To release a write lock to the region

cds_rlswl(rgid,proc,cntxt,lock)
To block until a read lock to the region is acquired
cds_acqrl(&rgid,proc,cntxt,lock,CDS_BLOCK)
To release a read lock to the region
cds_rlsrl(rgid,proc,cntxt,lock)
(Note that all arguments to rlsrl except the first are ignored, since rgfree takes only the region id.  The other arguments are only to provide symmetry with rlswl.)

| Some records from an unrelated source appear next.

-- ==== Sys2Proof/Machine/Homes.lean ====
section
/-! DEFINITION. Homes.lean: what happens to accesses on their way: the home slices, the directory, recalls, forwarded
writes, translation and its repair, and how results and acknowledgements come back (spec/20_memory_hierarchy.md, R329,
R375, R400, R401). Each definition named exec… is one event. -/

namespace Sys2Proof.Machine

/-! ## Small helpers -/

/-- Change the memory instruction with an id. -/
def modOp (s : State) (id : Nat) (f : MemOp → MemOp) : State :=
  { s with reqs := s.reqs.map fun o => if o.id = id then f o else o }

def dropOp (s : State) (id : Nat) : State := { s with reqs := s.reqs.filter fun o => o.id != id }

/-- An event that leaves the machine's state s. -/
def event (s : State) : Host.Outcome State Fault Refusal := .next s

/-! ## Directory (R371, R372) -/

def Region.covers (r : Region) (key : Nat) : Bool := r.base ≤ key && key < r.base + r.size

/-- The region of a key: one of the listed ones, or the 64 KiB range in state NONE (R372). -/
def regionAt (s : State) (key : Nat) : Region :=
  (s.regions.find? fun r => r.covers key).getD { base := key / 65536 * 65536, size := 65536, holder := none, conflict := 0 }

/-- Put regions in place of the one with r's range. -/
def replaceRegion (s : State) (r : Region) (news : List Region) : State :=
  { s with regions := (s.regions.filter fun x => !(x.base == r.base && x.size == r.size)) ++ news }

/-- The halves of a region: the one with the key, and the other. -/
def halves (r : Region) (key now : Nat) : Region × Region :=
  let h := r.size / 2
  let lo : Region := { r with size := h, conflict := now }
  let hi : Region := { r with base := r.base + h, size := h, conflict := now }
  if key < r.base + h then (lo, hi) else (hi, lo)

/-- Split until the line stands alone: the line's region and the pieces left over (R372). -/
def isolate (key now : Nat) : Nat → Region → List Region → Region × List Region
  | 0, r, rest => (r, rest)
  | fuel + 1, r, rest =>
    if r.size ≤ 128 then (r, rest)
    else
      let (mine, other) := halves r key now
      isolate key now fuel mine (other :: rest)

/-- A line-grain forward to a Gondola or a peer moves the counter of its 64 KiB piece (R367). -/
def countRemote (s : State) (key : Nat) (remote : Bool) : State :=
  if remote then
    let c := ((tget s.remote (key / 65536)).getD 0).toNat
    { s with remote := tset s.remote (key / 65536) (BitVec.ofNat 16 (min (c + 1) 65535)) }
  else s

/-- A TLB shows the key in a remote leaf: its piece has a counter (R367). -/
def remoteLeaf (s : State) (key : Nat) : Bool := s.tlb.any fun e => e.tlb ≤ 11 && e.remote && e.frame ≤ key && key < e.frame + e.size

/-- Dirty lines are written back to their homes: their bytes stand in mem already, and a remote line's home forwards
it (R367). Sequence tags do not move (R376). -/
def wroteBack (s : State) (ls : List DcLine) : State :=
  ls.foldl (fun s l => countRemote s l.key (l.dirty && decide (2 ^ 64 ≤ l.key))) s

/-- A die's cache holds the line. -/
def inDc (s : State) (die key : Nat) : Bool := s.dc.any fun l => l.die == die && l.key == key / 128 * 128

/-- Whether serving a key sends a line-grain forward to a remote line's home: with a holder, only a miss in its cache does (R367). -/
def goesOut (s : State) (holder : Option Nat) (key : Nat) (remote : Bool) : Bool :=
  remote && match holder with | none => true | some d => !inDc s d key

/-- Lines of a range leave a die's cache with their reservations; dirty ones are written back (R378). -/
def dropLines (s : State) (die base size : Nat) : State :=
  let leaves (l : DcLine) : Bool := l.die == die && base ≤ l.key && l.key < base + size && !l.replica
  { wroteBack s (s.dc.filter leaves) with
    dc := s.dc.filter fun l => !(leaves l)
    resv := s.resv.filter fun r => !(base / 128 ≤ r.line && r.line < (base + size) / 128) }

/-- A die cache evicts a line: a dirty one is written back, reservations on it are cleared, and the die stays the holder
(R218, R369); a replica goes without a word (R397). -/
def evictLine (s : State) (die key : Nat) : State :=
  match s.dc.find? fun l => l.die == die && l.key == key with
  | some l =>
    if l.replica then { s with dc := s.dc.erase l }
    else { wroteBack s [l] with
      dc := s.dc.erase l
      resv := s.resv.filter fun r => !(dieOf r.grp == die && r.line == lineOf key) }
  | none => s

/-- Sets of a die cache: 16 MiB in 16 ways of 128-byte lines (R5). Which set a line falls into is the model's choice
(notes/assumptions/56.md). -/
def dcSet (key : Nat) : Nat := key / 128 % 8192

/-- The die's lines that stand in the set of a key, oldest first; the windows of its die spans take 1 MiB each, one way in sixteen
(R285, R369). -/
def dcSetLines (s : State) (die key : Nat) : List DcLine := s.dc.filter fun l => l.die == die && dcSet l.key == dcSet key

def dcWays (s : State) (die : Nat) : Nat := 16 - (s.spans.filter fun e => e.2.die == die).length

To convert a write lock to a read lock

cds_wl2rl(rgid,proc,cntxt,lock)

Physical Model

Using these operations on a true shared-memory architecture, acquiring a read lock should never require any copying (since writers, by construction, cannot exist), but acquiring a write lock may require a copy if there are readers present.  The use of the last argument on acqwl may diminish the occurrence of such copying slightly in certain circumstances, but the true solution is probably a change in perception rather than in implementation:  A copy is not a bad thing if it improves the performance of the program by decreasing idle time, and that is exactly what the copy performed by acqwl will accomplish.

Certainly, the "lock" (i.e. cell) used for a logical shared memory region should be in or near the process or processes where that region will be accessed the most frequently.  In fact, by using multiple "locks" (i.e. cells), located in the different processes where the region will be used, and always "unlocking" the the region in the process where it will be used next, the region will effectively be predictively forwarded to its next destination, helping to hide latency (if any).  (This approach is not always possible, depending upon the nature of the algorithm being programed.)

The more general form of cells, which may contain multiple regions, can (in some cases) be regarded as simply queuing multiple versions of a shared region (and therefore queuing the lock).  Again, the utility of such an interpretation will depend upon the algorithm being programed.  In any case, the basic primitives (rather than these shared memory mnemonics) should probably be used whenever dealing with cells that might contain multiple regions.